The Law of Demand: There Are No Exceptions or Special Cases, That's Why It's Called a Law
New Minimum Wage Could Mean Few Work Hours for Ball State Students
Ball State University students who are employed with on-campus jobs may work fewer hours this fall due to the increase in wages, a school official said. On July 24, Indiana's minimum wage increased from $6.55 to $7.25 per hour.
"There may be fewer jobs and fewer students hired, or more jobs kept at the minimum wage," Beck said about how the minimum wage increase would affect Ball State this year. "So far, it's too early to tell. The jobs constantly change."
John Knox, student employment coordinator at Ball State, said the same number of students will be hired, but they will be scheduled to work fewer hours."A reason for the fewer hours is because the budget has not increased, so the departments may have to reprioritize spending," he said.
MP: Here's another example of one of the adverse effects of an increase in the minimum wage that will NOT necessarily be captured by a change in the employment level or the unemployment rate for unskilled labor. That is, there could be the same number of workers after an increase in the minimum wage, but they might all be working a fewer number of hours.
The correct, testable statistical relationship is not increases in the minimum wage and the number of unskilled workers employed or the unemployment rate for those workers, but the relationship between increases in the minimum wage and the number of hours worked. The Law of Demand would apply more to the second relationship than the first one, and there will be a negative relationship between the minimum wage and hours worked, even though it won't necessarily translate into a negative relationship between the minimum wage and the number of unskilled workers employed.
3 Comments:
For the minimum wage workers to be worse off the decline in hours worked have to be larger than the increase in the minimum wage.
If the minimum wage goes up 10% and the hours worked drop 5% all the minimum wage employees in this example are better off.
Do you have evidence that the drop in hours worked is larger than the increase in the minimum wage?
Essentially all of the research on the minimum wage find that the elasticity is much too small for the hours worked impact to be larger than the wage impact so that the minimum wage worker generally enjoys higher incomes.
Seen versus unseen. We don't see what would have happened in the absence of a minimum wage. We don't see how many hours would have been worked, how many jobs would be added (or retained).

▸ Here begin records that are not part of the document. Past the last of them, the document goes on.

/-- Settles O44: the bytes after the words are the checksum byte and what follows, so the test is of the words. -/
theorem frameDecodingTestsTheChecksum : Obligations.FrameDecodingTestsTheChecksum := by
  unfold Obligations.FrameDecodingTestsTheChecksum
  intro i w rest c hw
  obtain ⟨op, p, hp, rfl, hdec⟩ := decode_eq_ok hw
  have hframe : decode (frameBody op p ++ [] ++ c :: rest) = .ok (i, c :: rest) := by
    rw [List.append_nil, decode_frameBody hp, hdec]
    rfl
  rw [decodeFrame, hframe]
  simp only [List.length_append, Nat.add_sub_cancel]
  rw [← List.length_append, List.take_left]

/-! ### The opcode table -/

/-- The rows of a list of which any two differ in a bit that both masks test cover a frame at most once. -/
theorem length_filter_covers_le_one {rows : List OpcodeRow}
    (h : rows.Pairwise fun r q => r.pattern &&& q.mask ≠ q.pattern &&& r.mask) (bs : List Byte) :
    (rows.filter fun r => r.covers bs).length ≤ 1 := by
  induction rows with
  | nil => exact Nat.zero_le 1
  | cons r rows ih =>
    obtain ⟨hr, hrows⟩ := List.pairwise_cons.1 h
    by_cases hc : r.covers bs = true
    · have hnone : (rows.filter fun q => q.covers bs) = [] := by
        refine List.filter_eq_nil_iff.2 fun q hq hcq => hr q hq ?_
        rw [← beq_iff_eq.1 hc, ← beq_iff_eq.1 hcq, Nat.and_right_comm]
      rw [List.filter_cons_of_pos (p := fun r : OpcodeRow => r.covers bs) hc, hnone]
      exact Nat.le_refl 1
    · rw [List.filter_cons_of_neg (p := fun r : OpcodeRow => r.covers bs) hc]
      exact ih hrows

/-- Settles O45: any two rows differ in a bit that both test. -/
theorem tableRowsAreDisjoint : Obligations.TableRowsAreDisjoint := by
  unfold Obligations.TableRowsAreDisjoint
  exact length_filter_covers_le_one (by decide)

/-- A row of the table covers the frame of an opcode and a payload length by its first three bytes (30 R78). -/
theorem row_covers_frameBody (k : Fin 29) (op : Byte) (len : Nat) {mnemonic : String} {p : List Byte}
    (hm : opcodeTable[k].mnemonic = mnemonic) (hlen : p.length = len)
    (hrow : (0xAA <<< 16 ||| op.toNat <<< 8 ||| (BitVec.ofNat 8 len).toNat) &&& opcodeTable[k].mask
      = opcodeTable[k].pattern) :
    ∃ r ∈ opcodeTable, r.mnemonic = mnemonic ∧ r.covers (frameBody op p) = true := by
  subst hlen
  exact ⟨opcodeTable[k], List.getElem_mem _, hm, beq_iff_eq.2 hrow⟩

/-- The bits of the length byte lie outside a mask that tests header and opcode alone (30 R78). -/
theorem byte_and_upper_mask (b : Byte) : b.toNat &&& 0xFFFF00 = 0 := by
  apply Nat.eq_of_testBit_eq
  intro j
  rw [show 0xFFFF00 = 0xFFFF <<< 8 from rfl, Nat.testBit_and, Nat.testBit_shiftLeft, Nat.zero_testBit]
  by_cases hj : 8 ≤ j
  · rw [Nat.testBit_lt_two_pow (b.isLt.trans_le (Nat.pow_le_pow_right (by decide) hj)), Bool.false_and]
  · simp [hj]

/-- A path row leaves the length byte free (30 R78). -/
theorem or_byte_and_path_mask (n : Nat) (b : Byte) : (n ||| b.toNat) &&& 0xFFFF00 = n &&& 0xFFFF00 := by
  rw [Nat.and_or_distrib_right, byte_and_upper_mask, Nat.or_zero]

/-- The row of COMBINATION_PLAY tests of the length byte that it is even (30 R78). -/
theorem or_byte_and_tokens_mask (n : Nat) {b : Byte} (h : b.toNat % 2 = 0) :
    (n ||| b.toNat) &&& 0xFFFF01 = n &&& 0xFFFF01 := by
  have hb : b.toNat &&& 0xFFFF01 = 0 := by
    rw [show 0xFFFF01 = 0xFFFF00 ||| 1 from rfl, Nat.and_or_distrib_left, byte_and_upper_mask, Nat.and_one_is_mod, h]
    rfl
  rw [Nat.and_or_distrib_right, hb, Nat.or_zero]

/-- The frame of a command belongs to a row with the command's mnemonic, whatever its operands. -/
theorem exists_row_covers (upper : Bool) (i : Instr) :
    ∃ r ∈ opcodeTable, r.mnemonic = i.mnemonic ∧ r.covers (frameBody i.opcode (i.payload upper)) = true := by
  cases i with
  | queryPlayState => exact row_covers_frameBody 0 0x01#8 0 rfl rfl (by decide)
  | play => exact row_covers_frameBody 1 0x02#8 0 rfl rfl (by decide)
  | pause => exact row_covers_frameBody 2 0x03#8 0 rfl rfl (by decide)
  | stop => exact row_covers_frameBody 3 0x04#8 0 rfl rfl (by decide)
  | previous => exact row_covers_frameBody 4 0x05#8 0 rfl rfl (by decide)
  | next => exact row_covers_frameBody 5 0x06#8 0 rfl rfl (by decide)
  | playByNumber n => exact row_covers_frameBody 6 0x07#8 2 rfl rfl (by decide)
  | playByPath d p =>
    exact row_covers_frameBody 7 0x08#8 _ rfl rfl ((or_byte_and_path_mask _ _).trans (by decide))
  | queryPlayingDevice => exact row_covers_frameBody 8 0x0A#8 0 rfl rfl (by decide)
  | setDevice d => exact row_covers_frameBody 9 0x0B#8 1 rfl rfl (by decide)
  | interludeByNumber d n => exact row_covers_frameBody 10 0x0B#8 3 rfl rfl (by decide)
  | querySoundCount => exact row_covers_frameBody 11 0x0C#8 0 rfl rfl (by decide)
  | queryPlayingSound => exact row_covers_frameBody 12 0x0D#8 0 rfl rfl (by decide)
  | previousDirLast => exact row_covers_frameBody 13 0x0E#8 0 rfl rfl (by decide)
  | previousDirFirst => exact row_covers_frameBody 14 0x0F#8 0 rfl rfl (by decide)
  | stopInterlude => exact row_covers_frameBody 15 0x10#8 0 rfl rfl (by decide)
  | queryDirFirst => exact row_covers_frameBody 16 0x11#8 0 rfl rfl (by decide)
  | queryDirCount => exact row_covers_frameBody 17 0x12#8 0 rfl rfl (by decide)
  | setVolume v => exact row_covers_frameBody 18 0x13#8 1 rfl rfl (by decide)
  | volumeUp => exact row_covers_frameBody 19 0x14#8 0 rfl rfl (by decide)
  | volumeDown => exact row_covers_frameBody 20 0x15#8 0 rfl rfl (by decide)
  | interludeByPath d p =>
    exact row_covers_frameBody 21 0x17#8 _ rfl rfl ((or_byte_and_path_mask _ _).trans (by decide))
  | setCycleMode m => exact row_covers_frameBody 22 0x18#8 1 rfl rfl (by decide)
  | setCycleTimesW1 n => exact row_covers_frameBody 23 0x19#8 1 rfl rfl (by decide)
  | setCycleTimesW2 n => exact row_covers_frameBody 24 0x19#8 2 rfl rfl (by decide)
  | setEq e => exact row_covers_frameBody 25 0x1A#8 1 rfl rfl (by decide)
  | combinationPlay ts =>
    refine row_covers_frameBody 26 0x1B#8 _ rfl (tokenBytes_length ts)
      ((or_byte_and_tokens_mask _ ?_).trans (by decide))
    rw [BitVec.toNat_ofNat]
    omega
  | endCombinationPlay => exact row_covers_frameBody 27 0x1C#8 0 rfl rfl (by decide)
  | select n => exact row_covers_frameBody 28 0x1F#8 2 rfl rfl (by decide)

Further, the relevant base is not the most recent increment. It is no minimum wage at all.
I have mentioned on this blog before how, once wage rates reach a certain level, jobs are automated or business practices are restructured (for example, centralizing activities) to reduce labor costs.
Even if you run the numbers and feel that it is somehow a fair trade-off (which I do not), it is inarguable that a minimum wage is an infringement of liberty. If I own a business in the inner city and wish to hire a local youth at $5 an hour (or $3.50 an hour or whatever I can afford) and it is fine with him, keeps him off the streets and develops a sense of responsibility, why on earth should that be illegal?
> If the minimum wage goes up 10% and the hours worked drop 5% all the minimum wage employees in this example are better off.
Does it really?
Or does it depend instead on the actual numbers involved?
EX:
$6.55 to $7.25 per hour
So, if you were working 20 hrs/wk, but instead you now work 16 hrs/wk... (since people get hired in shifts, it's not particularly likely that you're only going to experience a "5%" hour cut, but you're going to lose a half shift or even a full shift).
That's $131 before, $116 after.
In actual fact, READ THE FRIGGIN ARTICLE:
The money budgeted for salaries is staying the same, so the best that might happen is that the money earned will be the same, with exactly the number of hours cut that adjusts downwards.
In actual fact, some will lose full shifts -- they will be the least talented, least educated, and/or least appreciated workers. Or some will be let go, so that the remaining ones make more money but have to work harder to pick up the slack from the lost worker.
The ones who bust their asses or do the jobs well will prob. keep their shifts and make more money.
But a certain percentage of the population will suffer -- the marginal ones.
Gosh, that is exactly what everyone with a clue has been predicting!